Qualcosa si muove,ma molto lentamente.
Il Presidente Gravina stà lavorando a una riforma strutturale del calcio italiano che include anche la Lega Pro, puntando a ridurre il numero di squadre professionistiche, passare da 100 a circa 60, e a rendere il sistema più sostenibile, ma serve il consenso di tutte le componenti federali A, B, C, Dilettanti, un processo complesso che richiede tempo, anche se una proposta concreta è attesa entro dicembre 2025, introducendo sgravi fiscali e modificando i meccanismi di promozione/retrocessione per evitare fallimenti, come previsto dal Decreto Legislativo 36.
Si Mira a ridurre il numero di retrocessioni, e introdurre il concetto di "semiprofessionismo" con sgravi fiscali per la Lega Pro, grazie al Decreto Legislativo 36.
L'obiettivo è quello di rendere il sistema più equilibrato, ridurre i fallimenti, come quelli che accadono in lega pro e migliorare le infrastrutture, con l'obiettivo di avere un sistema più sostenibile.

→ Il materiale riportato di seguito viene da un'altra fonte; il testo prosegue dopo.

/-- A step at any byte but those of Jeq and Jgt does the same from other flags, flags apart. -/
theorem step_setFlags {s t : State} (h : step s = .next t) (hjeq : s.byteAt s.pc ≠ 0x41)
    (hjgt : s.byteAt s.pc ≠ 0x42) (z g : Bool) :
    ∃ u, step (s.setFlags z g) = .next u ∧ u.setFlags t.z t.g = t := by
  have hr := running_of_step_next h
  rcases fetch_cases s with ⟨-, hf⟩ | ⟨-, -, hf⟩ | ⟨m, hm, -, hf⟩
  · rw [step_of_fetch_error hr hf] at h
    cases h
    exact ⟨_, step_of_fetch_error hr hf, rfl⟩
  · rw [step_of_fetch_unknown hr hf] at h
    cases h
    exact ⟨_, step_of_fetch_unknown hr hf, rfl⟩
  · rw [step_of_fetch_instr hr hf] at h
    have hb := byte_of_decodeByte hm
    rw [← opcode_build m fun k => s.byteAt (s.pc + k)] at hb
    obtain ⟨u, hu, ht⟩ :=
      exec_setFlags (opcode_ne_of_byte_ne hb hjeq) (opcode_ne_of_byte_ne hb hjgt) h z g
    exact ⟨u, (step_of_fetch_instr (s := s.setFlags z g) hr hf).trans hu, ht⟩

/-- R173: a Cmp that completes writes the two flags of its comparison. -/
theorem flags_of_completed_cmp {s t : State} (h : step s = .next t) (hb : s.byteAt s.pc = 0x43)
    (hr : t.run = .running) :
    t.z = zeroFlag (s.reg (s.byteAt (s.pc + 1)).toNat) (s.reg (s.byteAt (s.pc + 2)).toNat) ∧
      t.g = greaterFlag (s.reg (s.byteAt (s.pc + 1)).toNat)
        (s.reg (s.byteAt (s.pc + 2)).toNat) := by
  rcases step_cases h with ⟨k, rfl⟩ | ⟨m, hm, -, he⟩
  · cases hr
  · obtain rfl : m = .cmp := by
      rw [hb] at hm
      exact Tag.known.inj (hm.symm.trans (decodeByte_byte .cmp))
    cases exec_effect he with
    | raise i k => cases hr
    | reg hd v => cases hd
    | store hea hlt v => cases hea
    | cmp a b => exact ⟨rfl, rfl⟩

/-- Settles O46: only Cmp's effect has other flags; a completed Cmp takes them from the registers;
and no execution but those of Jeq and Jgt reads them. -/
theorem flagsAreSetByCmpAndReadByJumps : Obligations.FlagsAreSetByCmpAndReadByJumps := by
  intro s t h
  refine ⟨fun hcmp => ?_, fun hcmp hr z g => ?_, fun hjeq hjgt z g => ?_⟩
  · rcases step_effect h with ⟨k, rfl⟩ | ⟨i, hb, -, he⟩
    · exact ⟨rfl, rfl⟩
    · exact he.flags_eq (opcode_ne_of_byte_ne hb hcmp)
  · obtain ⟨u, hu, ht⟩ := step_setFlags h (by simp [hcmp]) (by simp [hcmp]) z g
    have hur : u.run = .running := (congrArg State.run ht).trans hr
    obtain ⟨huz, hug⟩ := flags_of_completed_cmp hu hcmp hur
    obtain ⟨htz, htg⟩ := flags_of_completed_cmp h hcmp hr
    have hut : u.setFlags t.z t.g = u := by
      rw [htz.trans huz.symm, htg.trans hug.symm]; rfl
    exact hu.trans (congrArg _ (hut.symm.trans ht))
  · exact step_setFlags h hjeq hjgt z g

end Sys2Proof.Machine
end

section
/-! SUPPORT. Memory coherence (R61, R65): a completed store is seen by every later load and by every
later fetch. -/

namespace Sys2Proof.Machine

/-! What a Running step at a known byte does. -/

/-- R75: no byte of the table is among the 235. -/
@[simp] theorem undefinedOpcode_byte (m : Opcode) : undefinedOpcode m.byte = false := by
  cases m <;> rfl

theorem decodeByte_of_undefinedOpcode {b : Byte} (h : undefinedOpcode b = true) :
    decodeByte b = .unknown b := by
  cases hd : decodeByte b with
  | known m => simp [← byte_of_decodeByte hd] at h
  | unknown c => rw [(unknown_of_decodeByte hd).1]

/-- R77, R89: an opcode byte of the table whose operand bytes lie inside memory. -/
theorem step_of_opcode {s : State} {m : Opcode} (hr : s.run = .running)
    (hb : s.byteAt s.pc = m.byte) (hn : s.pc + 1 + m.arity ≤ s.cfg.memSize) :
    step s = exec (m.build fun k => s.byteAt (s.pc + k)) s := by
  refine step_of_fetch_instr hr ?_
  have hpc : ¬s.cfg.memSize ≤ s.pc := by omega
  simp [fetch, hpc, hb, Nat.not_lt.2 hn]

/-- R181: an undefined opcode byte inside memory. -/
theorem step_of_undefinedOpcode {s : State} (hr : s.run = .running)
    (hb : undefinedOpcode (s.byteAt s.pc) = true) (hpc : s.pc < s.cfg.memSize) :
    step s = errsWith s (.unknownOpcode (s.byteAt s.pc)) := by
  refine step_of_fetch_unknown hr ?_
  simp [fetch, Nat.not_le.2 hpc, decodeByte_of_undefinedOpcode hb]

/-! What the memory instructions commit on valid operands. -/

section
variable {s : State} {r a : Byte}

/-- R150. -/
theorem exec_load_of_valid (hr : r.toNat < s.cfg.regCount) (ha : a.toNat < s.cfg.memSize) :
    exec (.load r a) s = .next (finishReg (.load r a) s r (s.byteAt a.toNat)) :=
  perform_of_valid _ <| (validate_reg_addr_ok_iff rfl rfl rfl).2 <| by
    simp [Config.hasReg, Config.hasAddr, hr, ha]

/-- R151. -/
theorem exec_store_of_valid (hr : r.toNat < s.cfg.regCount) (ha : a.toNat < s.cfg.memSize) :
    exec (.store r a) s = .next (finishStore (.store r a) s a.toNat (s.reg r.toNat)) :=
  perform_of_valid _ <| (validate_reg_addr_ok_iff rfl rfl rfl).2 <| by
    simp [Config.hasReg, Config.hasAddr, hr, ha]

/-- R153: an effective address inside memory has its base there too. -/
theorem exec_stIdx_of_valid (hr : r.toNat < s.cfg.regCount) (hx : 1 < s.cfg.regCount)
    (hea : indexedAddress s a < s.cfg.memSize) :
    exec (.stIdx r a) s =
      .next (finishStore (.stIdx r a) s (indexedAddress s a) (s.reg r.toNat)) := by
  have ha : a.toNat < s.cfg.memSize := Nat.lt_of_le_of_lt (Nat.le_add_right ..) hea
  have hv : validate s.cfg (.stIdx r a) = .ok () :=
    (validate_indexed_ok_iff rfl rfl rfl).2 <| by
      simp [Config.hasReg, Config.hasAddr, hr, hx, ha]
  rw [exec_stIdx, execStIdx, perform_of_valid _ hv, effectiveAddress_of_lt hea]
  rfl

end

/-- Memory after a store. -/
theorem finishStore_byteAt (i : Instr) (s : State) (ea : Nat) (v : Byte) (a : Nat) :
    (finishStore i s ea v).byteAt a = if a = ea then v else s.byteAt a :=
  Memory.read_write ..

/-- A step at a Store or a StIdx on valid operands commits the register's byte at the effective
address `ea`; the two differ only in what `ea` is. -/
theorem step_of_storing {s : State} {ea : Nat} (hrun : s.run = .running)
    (hpc : s.pc + 3 ≤ s.cfg.memSize) (hea : ea < s.cfg.memSize)
    (hr : (s.byteAt (s.pc + 1)).toNat < s.cfg.regCount)
    (h : (s.byteAt s.pc = 0x21 ∧ ea = (s.byteAt (s.pc + 2)).toNat) ∨
      (s.byteAt s.pc = 0x23 ∧ 1 < s.cfg.regCount ∧
        ea = (s.byteAt (s.pc + 2)).toNat + (s.reg 1).toNat)) :
    ∃ i, npcOf i s = s.pc + 3 ∧
      step s = .next (finishStore i s ea (s.reg (s.byteAt (s.pc + 1)).toNat)) := by
  rcases h with ⟨hb, rfl⟩ | ⟨hb, hx, rfl⟩
  · have hs := step_of_opcode (m := .store) hrun hb hpc
    exact ⟨_, rfl, hs.trans (exec_store_of_valid hr hea)⟩
  · have hs := step_of_opcode (m := .stIdx) hrun hb hpc
    exact ⟨_, rfl, hs.trans (exec_stIdx_of_valid hr hx hea)⟩

/-- Settles O49: the Load reads the cell the Store wrote, into a register the Store kept. -/
theorem loadReturnsTheStoredByte : Obligations.LoadReturnsTheStoredByte := by
  intro r q a s hi hr hq ha
  refine ⟨_, _, exec_store_of_valid hr ha, exec_load_of_valid hq ha, ?_, rfl⟩
  rw [finishReg_reg_same, finishStore_byteAt, if_pos rfl]
  rwa [finishStore_x, hi.regs]

/-- Settles O50: a fetch reads nothing but memory, and memory after the store is `seen`. -/
theorem storedByteIsFetchedNext : Obligations.StoredByteIsFetchedNext := by
  intro s ea hrun hpc hea hr hop seen
  obtain ⟨i, hn, hstep⟩ := step_of_storing hrun hpc hea hr hop
  have hseen := finishStore_byteAt i s ea (s.reg (s.byteAt (s.pc + 1)).toNat)
  refine ⟨_, hstep, hn ▸ rfl, hseen, fun u hu _ hmem => ?_⟩
  have hfetch : u.byteAt = seen := funext fun a => (State.byteAt_congr hmem a).trans (hseen a)
  rw [← hfetch]
  exact ⟨fun m => step_of_opcode hu, step_of_undefinedOpcode hu⟩

end Sys2Proof.Machine
end

section
/-! SUPPORT. Decoding inverts encoding (R70, R71, R74, R75): an instruction is its opcode and its
operand bytes, and the decoder takes exactly these off the front of a byte string. -/

namespace Sys2Proof

/-! An instruction is its opcode and its operand bytes. -/

theorem arity_le_two (m : Opcode) : m.arity ≤ 2 := by cases m <;> decide

theorem byte_injective {m m' : Opcode} (h : m.byte = m'.byte) : m = m' :=
  Tag.known.inj <| by rw [← decodeByte_byte m, h, decodeByte_byte]

theorem eq_of_opcode_eq_of_operandBytes_eq {i j : Instr} (ho : i.opcode = j.opcode)
    (hb : i.operandBytes = j.operandBytes) : i = j := by
  rw [← build_operandBytes i [], ho, hb, build_operandBytes]

/-- R80: a built instruction takes operand 1 up to operand `arity`. -/
theorem operandBytes_build (m : Opcode) (f : Nat → Byte) :
    (m.build f).operandBytes = (List.range m.arity).map (fun k => f (k + 1)) := by
  cases m <;> rfl

/-- A built instruction depends on no operand past its arity. -/
theorem build_congr {m : Opcode} {f g : Nat → Byte} (h : ∀ k < m.arity, f (k + 1) = g (k + 1)) :
    m.build f = m.build g := by
  refine eq_of_opcode_eq_of_operandBytes_eq (by simp) ?_
  rw [operandBytes_build, operandBytes_build]
  exact List.map_congr_left fun k hk => h k (List.mem_range.1 hk)

@[simp] theorem length_encode (i : Instr) : (encode i).length = i.length := by
  simp [encode, Instr.length, Nat.add_comm]

/-! What the decoder answers, opcode byte by opcode byte. -/

theorem decode_unknown_cons {op b : Byte} (h : decodeByte op = .unknown b) (tail : List Byte) :
    decode (op :: tail) = .error (.unknownOpcode b) := by
  simp [decode, h]

theorem decode_truncated_cons {op : Byte} {m : Opcode} {tail : List Byte}
    (h : decodeByte op = .known m) (hl : tail.length < m.arity) :
    decode (op :: tail) = .error .truncated := by
  simp [decode, h, hl]

theorem decode_known_cons {op : Byte} {m : Opcode} {tail : List Byte}
    (h : decodeByte op = .known m) (hl : m.arity ≤ tail.length) :
    decode (op :: tail) = .ok (m.build (fun k => tail.getD (k - 1) 0), tail.drop m.arity) := by
  simp [decode, h, Nat.not_lt.2 hl]

/-- Settles O1: the operand bytes are the first `arity` bytes after the opcode byte. -/
theorem decodeEncodeRoundTrip : Obligations.DecodeEncodeRoundTrip := by
  intro i rest
  have hl : i.opcode.arity ≤ (i.operandBytes ++ rest).length := by simp
  rw [encode, List.cons_append, decode_known_cons (decodeByte_byte _) hl, build_operandBytes,
    ← length_operandBytes, List.drop_left]

/-- The operand bytes of a built instruction whose operands are a list's entries are that list's
first bytes. -/
theorem operandBytes_build_getD {m : Opcode} {tail : List Byte} (hl : m.arity ≤ tail.length) :
    (m.build (fun k => tail.getD (k - 1) 0)).operandBytes = tail.take m.arity := by
  rw [operandBytes_build]
  refine List.ext_getElem (by simpa using hl) fun k hk _ => ?_
  have hk' : k < tail.length := Nat.lt_of_lt_of_le (by simpa using hk) hl
  simp [hk']

/-- Settles O2: a decoded instruction is built from the bytes taken. -/
theorem decodedBytesAreTheEncoding : Obligations.DecodedBytesAreTheEncoding := by
  intro bytes i rest h
  cases bytes with
  | nil => cases h
  | cons op tail =>
    cases hd : decodeByte op with
    | unknown b => cases (decode_unknown_cons hd tail).symm.trans h
    | known m =>
      rcases Nat.lt_or_ge tail.length m.arity with hl | hl
      · cases (decode_truncated_cons hd hl).symm.trans h
      · cases (decode_known_cons hd hl).symm.trans h
        rw [encode, opcode_build, byte_of_decodeByte hd, operandBytes_build_getD hl,
          List.cons_append, List.take_append_drop]

/-- Settles O5: the opcode byte is its encoding's first byte, and no two opcodes share one. -/
theorem opcodeByteDecidesLength : Obligations.OpcodeByteDecidesLength := by
  intro op tail tail' rest rest' i j hi hj
  obtain ⟨hop, -⟩ := List.cons.inj (decodedBytesAreTheEncoding _ _ _ hi)
  obtain ⟨hop', -⟩ := List.cons.inj (decodedBytesAreTheEncoding _ _ _ hj)
  have ho : i.opcode = j.opcode := byte_injective (hop.symm.trans hop')
  have hl := arity_le_two i.opcode
  simp only [length_encode, Instr.length]
  exact ⟨by rw [ho], ho, by omega, by omega, congrArg some hop.symm⟩

/-- Settles O3, by running the decoder on the nine words. -/
theorem specWordsDecode : Obligations.SpecWordsDecode := by
  unfold Obligations.SpecWordsDecode
  decide

end Sys2Proof
end

section
/-! SUPPORT. The bytes outside the table (R75). -/

namespace Sys2Proof.Machine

Fare tutto ciò richiede del tempo. La riforma tocca le fondamenta del sistema promozioni, retrocessioni, numero di squadre, gestione economica, rendendo il processo lungo e delicato.
Non è una questione di attesa passiva, ma di un processo di riforma complesso che il presidente sta gestendo attraverso il dialogo e la proposta di cambiamenti legislativi e strutturali per affrontare problemi annosi come i troppi fallimenti e l'eccessivo numero di professionisti.
Concludo:Campa cavallo che l'erba cresce.Stiamo freschi.Di sicuro tanti di noi non avranno la fortuna di vedere attuata questa riforma,molto lontana nel tempo.